This is a Message Board Post that is gatewayed to this mailing list.
Surnames: Snider, Snyder
Classification: Query
Message Board URL:
http://boards.ancestry.com/mbexec/msg/rw/Hi.2ADI/1765.2.1.1.2.1.1
Message Board Post:
Nel,
You'll be familiar with the old U.S. 54 then. It runs through Fulton and Mexico, up
through Laddonia, and points further north and east. Last time I was in the area, in 1993,
they had changed the course of 54 and everything was completely different. In my day, 54
was four lanes only to a mile or so north of Kingdom City, and went through Auxvasse as
well.
My daughter Sarah was born at Mexico-Audrain County Hospital in Mexico.
My Nancy's sister Sarah, who married Henry Meyer, ended up in Daviess County,
Missouri, just over the Gentry County line. Apparently the post office address was McFall,
which is in Gentry County. Most of that branch of the family is also buried in Gentry
County.
Several of John Snider/Snyder's children went to Iowa in the 1850s. Sarah Meyer was
among them; but she and Henry found the winters too cold, and after a year or two they
went to Missouri instead. Nancy stayed in Iowa longer, but she and her husband moved to
Kansas between Jan 1875 and sometime in 1878. Their brother, Henry Wallace Snyder, ended
up at Hutchinson, Reno, Kansas, where he lived out his life. I am in touch with one of his
descendants.
I actually have step-cousins who were born Hoyts, but I have no idea where their family
came from. My relationship to them was through their mother, who died in November at the
age of 80. She was my stepfather's sister.
For a number of years now, I've felt sure that this Snider/Snyder family came out of
Germany at some point. There are scads of Schneiders in Pennsylvania during the right time
period. Virginia I don't know about, as I've never found anything on this end to
suggest Virginia. I've wondered whether a Schneider family came to Pennsylvania and
was known as "Pennsylvania Dutch." Another of my families came over from Germany
in 1752 and settled in Pennsylvania. The father and two of his sons (both my ancestors,
thanks to a cousin marriage) all served in the Revolution. This family also went to Ohio
in the early years of the 1800s. It's possible that the Snider/Snyder clan began in
Virginia and moved on to Pennsylvania, or that this particular branch tried Virginia and
didn't like it. Despite the difficulties of travel in those days, our ancestors seemed
to get around!
As I mentioned, my researcher didn't look at land records in Tippecanoe County. I know
about the Montgomery County land only because it was listed in John's estate papers.

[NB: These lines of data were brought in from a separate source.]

/-- What a stack engine finds in an operation's data: nothing, an error of a DRAM burst by its HBM key, an error of the
staging SRAM, or a parity error of a lane; each of the first two correctable or not (R215, R217). -/
inductive EngErr where
  | ok
  | dram (ue : Bool) (key : Nat)
  | stage (ue : Bool)
  | lane
deriving DecidableEq, Repr

/-- A core, and what the refetch of a block with bad parity meets there (R215, R453). -/
structure Fetch where
  core : Core
  ecc : Ecc
deriving DecidableEq, Repr

/-- Where a weight-stream row comes from: a stream of a stack engine, with what its data meets there, or the MSTREAM in flight
on a core (R91, R215, R217). -/
inductive RowSrc where
  | engine (stack : Stack) (stream : Nat) (err : EngErr)
  | copy (at_ : Fetch)
deriving DecidableEq, Repr

/-- An entry of a stack engine, or an operation of the correlator, by its number in the plan, and what its data meets (R215,
R217, R295). -/
structure Ended where
  item : Nat
  err : EngErr
deriving DecidableEq, Repr

/-- What a slip request says of its sender's plan: PERIOD and RUN (R52). -/
structure SlipTail where
  period : Nat
  run : Nat
deriving DecidableEq, Repr

/-- What arrives for a page: its bytes, and whether flash corrected an error in them (R271). -/
structure Arrival where
  ce : Bool
  bytes : List Byte
deriving DecidableEq, Repr

/-- A superblock that is erased, and whether the erasure fails (R270). -/
structure Erasure where
  block : Nat
  failed : Bool
deriving DecidableEq, Repr

/-- The bytes of a region that a packet names (R343). -/
structure RgnBytes where
  off : Nat
  len : Nat
deriving DecidableEq, Repr

/-- The operands of an ATOMIC (R343). -/
structure AtomicOps where
  op1 : W64
  op2 : W64
deriving DecidableEq, Repr

/-- A packet by its context and its PSN (R354). -/
structure PktName where
  ctx : Nat
  psn : Nat
deriving DecidableEq, Repr

/-- Who writes an ACCUMULATE object (R203). -/
inductive Writer where
  | planned (slot : Nat)
  | correlator (slot : Nat)
  | outside (tenant : Nat)
deriving DecidableEq, Repr

/-! ### Plan images (R390) -/

/-- One record of the section table. -/
structure SectionRec where
  type : Nat
  offset : Nat
  length : Nat
deriving DecidableEq, Repr

/-- What a self-test slice has found beside its signature (R464): the entries of a fail map that no spare repaired within the
slice; bit errors by lane; PLL lock in ns and jitter in fs; eye margins by lane; voltage reference in µV; diodes in mK, by
number; the meter's reading of its load and a phase's current with its group's mean, in mA; the oscillator in ppm. -/
structure Measured where
  bad : List Nat := []
  errors : List Nat := []
  lockNs : Nat := 0
  jitter : Nat := 0
  eyes : List Nat := []
  volt : Nat := 0
  diodes : List (Nat × Int) := []
  meter : Nat := 0
  share : Nat := 0
  mean : Nat := 0
  ppm : Int := 0
deriving DecidableEq, Repr

/-- The results of a self-test slice: its signature and what it has found (R464). -/
structure SliceRes extends Measured where
  sig : Nat := 0
deriving DecidableEq, Repr

/-- A thread a segment launches: its core, number, entry address and generator stream number (R115, R158). -/
structure Launch where
  core : Nat
  thread : Nat
  entry : Nat
  stream : Nat
deriving DecidableEq, Repr

/-- A refetch range of a segment (R453). -/
structure Refetch where
  core : Nat
  lo : Nat
  len : Nat
  va : Nat
deriving DecidableEq, Repr

/-- The use a segment makes of one shared resource in one cc (R44): resource number as TIER_WSEL, the part of it (a mesh
link: those below 36 lead into the stop of that core, the others are numbered by the plan's maker; a stack's channel group;
else 0), the direction (0 out or read, 1 in or write), and the bytes asked. -/
structure Use where
  resource : Nat
  part : Nat
  dir : Nat
  cc : Nat
  bytes : Nat
deriving DecidableEq, Repr

/-- A segment of a plan (R44). `phases` lists each part's first cc and phase ID, `critical` the cores on a phase's critical
path as phase × 64 + core (R427), `uses` what the segment asks of shared resources. -/
structure Segment where
  launches : List Launch
  finish : Nat
  milestones : List Nat
  ops : List Nat
  entries : List Nat
  streams : List Nat
  phases : List (Nat × Nat)
  critical : List Nat
  uses : List Use
  refetch : List Refetch
  stepEnd : Bool
  updateStart : Bool
deriving DecidableEq, Repr

/-- A group of the group table: its members in rank order and this module's rank (R276). -/
structure Group where
  members : List Nat
  rank : Nat
deriving DecidableEq, Repr

/-- A correlator entry (R277); `rsv` gathers its reserved bits. -/
structure CorEntry where
  op : Nat
  red : Nat
  part16 : Bool
  inFmt : Nat
  outFmt : Nat
  sig : Bool
  sigSrc : Bool
  keep : Bool
  tagEn : Bool
  group : Nat
  queue : Nat
  tag : Nat
  armCc : Nat
  gate : Nat
  gateVal : Nat
  src : Nat
  dst : Nat
  count : Nat
  sync : Nat
  syncSrc : Nat
  rsv : Nat
deriving DecidableEq, Repr

/-- A queue edge of the plan (R292). -/
structure QEdge where
  group : Nat
  up : Nat
  down : Nat
  ringVa : Nat
  ringBytes : Nat
  arrive : Nat
deriving DecidableEq, Repr

/-- A stack-engine entry other than STREAM (R195): operation code, stack, objects, ranges, tag, rounding, generator
stream number and planned start burst period. UPDATE names a parameter object and one part of it. -/
structure SeEntry where
  op : Nat
  stack : Nat
  object : Nat
  va : Nat
  srcVa : Nat
  count : Nat
  tag : Nat
  form : Nat
  srcFmt : Nat
  gen : Nat
  startBp : Nat
  firstStrip : Nat
  strips : Nat
  prep : Bool
  waitOp : Option Nat
  alloc : Nat
deriving DecidableEq, Repr

/-- A STREAM entry (R198); `shared` marks a co-exposure stream, `base` a receive record's base job and stream (R406), `reads`
gives for each row the burst period in which the plan's grant order reads and derives it (R196, R199). -/
structure StreamEntry where
  stack : Nat
  object : Nat
  va : Nat
  stride : Nat
  rows : Nat
  mode : Nat
  tag : Nat
  dests : List Nat
  firstSlot : Nat
  armCc : Nat
  d0 : Nat
  interval : Nat
  gen : Nat
  shared : Bool
  base : Option (Nat × Nat)
  reads : List Nat
deriving DecidableEq, Repr

/-- A segment's page list on one core, as virtual page addresses (R247). -/
structure PageList where
  segment : Nat
  core : Nat
  pages : List Nat
deriving DecidableEq, Repr

/-- The issue map of one core: for each of 64 cc, whether the cc belongs to this plan's job (R119). -/
structure IssueMap where
  core : Nat
  mine : List Bool
deriving DecidableEq, Repr

/-- A plan image (R390), sections in their table's order, items decoded. `length` is the image's length. -/
structure PlanImage where
  magic : Nat
  version : Nat
  period : Nat
  n0 : Nat
  n1 : Nat
  rsv : Nat
  length : Nat
  sections : List SectionRec
  words : List (Nat × List W64)
  indexed : List (Nat × Nat)
  segments : List Segment
  tags : List (Nat × W64)
  groups : List Group
  cor : List CorEntry
  edges : List QEdge
  se : List SeEntry
  streams : List StreamEntry
  pages : List PageList
  maps : List IssueMap
deriving DecidableEq, Repr

/-! ### Parameter blocks of commands -/

/-- The arm list's entries (R389): object index, handle and threshold. -/
structure ArmRec where
  object : Nat
  handle : Nat
  threshold : Nat
deriving DecidableEq, Repr

/-- The JOB_START parameter block (R389); `rsv` gathers its reserved bits. -/
structure JobBlock where
  plan : Nat
  jobId : Nat
  flags : Nat
  firstSeg : Nat
  loopSeg : Nat
  seed : W64
  g0 : Nat
  scale : Nat
  hyp : Nat
  optStep : Nat
  stepBase : Nat
  wrt : Nat
  wrEntries : Nat
  sync0 : Nat
  sync1 : Nat
  arms : List ArmRec
  armCount : Nat
  startM : Int
  rsv : Nat
deriving DecidableEq, Repr

/-- A parameter descriptor (R220). -/
structure Descriptor where
  master : Nat
  grad : Nat
  mom1 : Nat
  mom2 : Nat
  x0 : Nat
  out : Nat
  rows : Nat
  cols : Nat
  rule : Nat
  e : Int
  rank : Nat
  flags : Nat
  hyp : Nat
  mtag : Nat
deriving DecidableEq, Repr

/-- The OBJ_MAP parameter block (R391). -/
structure MapBlock where
  handle : Nat
  base : Nat
  size : Nat
  page : Nat
  home : Nat
  policy : Nat
  stks : Nat
  stripe : Nat
  shelf : Nat
  rights : Nat
  extra : Nat
  tag : Nat
  homeLoc : Nat
  key : Nat
  module : Nat
  peer : Nat
  desc : Option Descriptor
  hash : Nat
  rsv : Nat
deriving DecidableEq, Repr

/-- An ephemeris entry (R259); `rsv` gathers its reserved bits. -/
structure EphEntry where
  seg : Nat
  armCc : Nat
  object : Nat
  page : Nat
  pages : Nat
  src : Nat
  dst : Nat
  priv : Bool
  pin : Bool
  sig : Bool
  sync : Nat
  dlCc : Nat
  dlSegs : Nat
  rsv : Nat
deriving DecidableEq, Repr

/-- The region a RGN_REGISTER command gives (R348). -/
structure RegionBlock where
  sync : Bool
  r : Bool
  w : Bool
  a : Bool
  trig : Bool
  dp : Bool
  peer : Nat
  peerTenant : Nat
  anyModule : Bool
  anyTenant : Bool
  base : Nat
  length : Nat
  trigObj : Option Nat
deriving DecidableEq, Repr

/-- A firmware image as the bytes in boot NOR read (R407): whether its key hash is an accepted one, its signature
verifies and its body hash agrees are facts about the bytes that the ROM's cryptography establishes. -/
structure Image where
  type : Nat
  svn : Nat
  bodyLen : Nat
  keySlot : Option Nat
  sigOk : Bool
  hashOk : Bool
  digest : Nat
deriving DecidableEq, Repr

/-- The 64-byte command header of a submission slot (R383); `ioOk` says whether host memory serves this command's
parameter block and outputs (R375). -/
structure Header where
  ioOk : Bool
  opcode : Nat
  flags : Nat
  tenant : Nat
  rsv : Nat
  requestId : Nat
  length : Nat
  param : Nat
  p0 : Nat
  p1 : Nat
  p2 : Nat
  p3 : Nat
deriving DecidableEq, Repr

/-! ### Frames and packets -/

/-- The Barfeos base header (R341) with the facts of its carrier: the module that the source address is a port or module
address of, the I/O die that received it, whether the frame carried CE, and the cc of its last bit at the pin (R365). -/
structure Bth where
  version : Nat
  flags : Nat
  dcid : Nat
  psn : Nat
  sbase : Nat
  seg : Nat
  src : Nat
  die : Nat
  ce : Bool
  bit : Nat
deriving DecidableEq, Repr

/-- A frame as a sub-port receives it (R305 to R311): its destination MAC and, in IPv6 or IPv4, its IP destination as a
number. `fecCorr` and `fecUncorr` are its corrected and uncorrectable codewords (R300), `stay` the cc for which it occupies the
ingress buffer (R311; log 44), `err` the error of its timestamp in ns (R327). `stray` is the base header of a Barfeos packet
whose opcode R343 does not list. -/
structure RxFrame where
  len : Nat
  fecCorr : Nat
  fecUncorr : Nat
  stay : Nat
  fragBad : Bool
  fcsBad : Bool
  mac : Nat
  vid : Option Nat
  pcp : Nat
  etherType : Nat
  ipDst : Nat
  hop : Nat
  ecn : Nat
  udpPort : Option Nat
  ipv6 : Bool
  ipCsum : Nat
  udpCsum : Nat
  opcode : Nat
  quanta : List (Nat × Nat)
  err : Int
  stray : Option Bth
deriving DecidableEq, Repr

/-- A frame of the host's transmit ring (R309): FLAGS, PORT and LENGTH of its descriptor, and the MAC addresses, EtherType,
tag, IP addresses, hop limit and the PCP, DSCP and ECN that the host has written into it (R312). -/
structure HostTx where
  flags : Nat
  port : Nat
  length : Nat
  pcp : Nat
  dscp : Nat
  ecn : Nat
  mac : Nat
  srcMac : Nat
  vid : Option Nat
  etherType : Nat
  ipSrc : Nat
  ipDst : Nat
  hop : Nat
deriving DecidableEq, Repr

/-- A finder record (R324). -/
structure FinderRec where
  type : Nat
  hold : Nat
  serial : Nat
  module : Nat
  port : Nat
  mode : Nat
  caps : Nat
  srcMac : Nat
deriving DecidableEq, Repr

/-- The body of CONNECT and ACCEPT (R343). -/
structure ConnBody where
  ctx : Nat
  incarnation : Nat
  sTenant : Nat
  dTenant : Nat
  jobId : Nat
  job : Bool
  bigP : Bool
deriving DecidableEq, Repr

/-- A CONNECT packet: its base header and its body. -/
structure Connect where
  hdr : Bth
  body : ConnBody
deriving DecidableEq, Repr

/-- The body of an ACK (R345): CE count, the PSNs reported beyond CUM, and the error records. -/
structure AckBody where
  ce : Nat
  sack : List Nat
  errors : List (Nat × Nat)
deriving DecidableEq, Repr

/-- The correlator sub-header (R274). -/
structure CorHdr where
  jobId : Nat
  op : Nat
  seg : Nat
  srank : Nat
  kind : Nat
  granule : Nat
  chunk : Nat
  step : Nat
deriving DecidableEq, Repr

/-- What an announce says of its grandmaster, and who sends it (R327): the fields that the best master clock algorithm compares. -/
structure Announce where
  prio1 : Nat
  cls : Nat
  accuracy : Nat
  variance : Nat
  prio2 : Nat
  identity : Nat
  steps : Nat
  sender : Nat
deriving DecidableEq, Repr

/-- A PTP message as a sub-port receives it (R327): the kind (0 announce, 1 sync with its follow-up, 2 the answer to a delay
request), its domain, and what an announce says. `sent` is the timestamp in ns, correction included, that a sync left its
master with, or with which the delay request arrived there; in peer-to-peer measurement the time for which the peer held the
request. `err` is the error of the module's own timestamp in ns. -/
structure PtpMsg where
  port : Nat
  kind : Nat
  domain : Nat
  sent : Nat
  err : Int
  ann : Announce
deriving DecidableEq, Repr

They did not mention land in Tippecanoe County. I suppose one explanation would be that he
wanted to move, had sold out in Tippecanoe and bought land in Montgomery County. However,
perhaps all this means is that his Tippecanoe County land was to remain in the family,
because it was the Montgomery County land that was being sold. The probate court had to
approve the sale. Of course, I can't swear that I was sent the entire record.
Your circumstantial evidence for the relationships is very good. Have you ever found a
will or estate for William? Or for Sarah, for that matter? A couple of times I've run
across families where the will wasn't probated until the surviving wife died -- in one
case, nearly 30 years after the original will was written, and 15 years after the
husband's death. Then there was the case of my first husband's maternal family,
where land had remained officially in the names of his great-grandparents until the
descendants got the title changed in 1978.
I'd think there would be at least an estate record for William, since he had young
children at the time of his death. John's estate record shows each change in guardians
until son John reached his majority in 1862 (that is, in 1862 the last guardian was
officially released from duty). Those were the days in which it was deemed necessary to
appoint guardians for the minor children even though their mother survived -- and even
when they remained under her roof.
John had to be a relatively young man when he died, as it seems William was. My
Snider/Snyder line comes through my father, who died of coronary occlusion at the age of
51. A blood clot reached his heart and blocked it. Not proof of relationship, but
suggestive. My uncle died of an enlarged heart at the age of 52.
I'd love to find a family for John, and your evidence looks pretty good for a
relationship because so many things fit. Please keep me posted on further developments.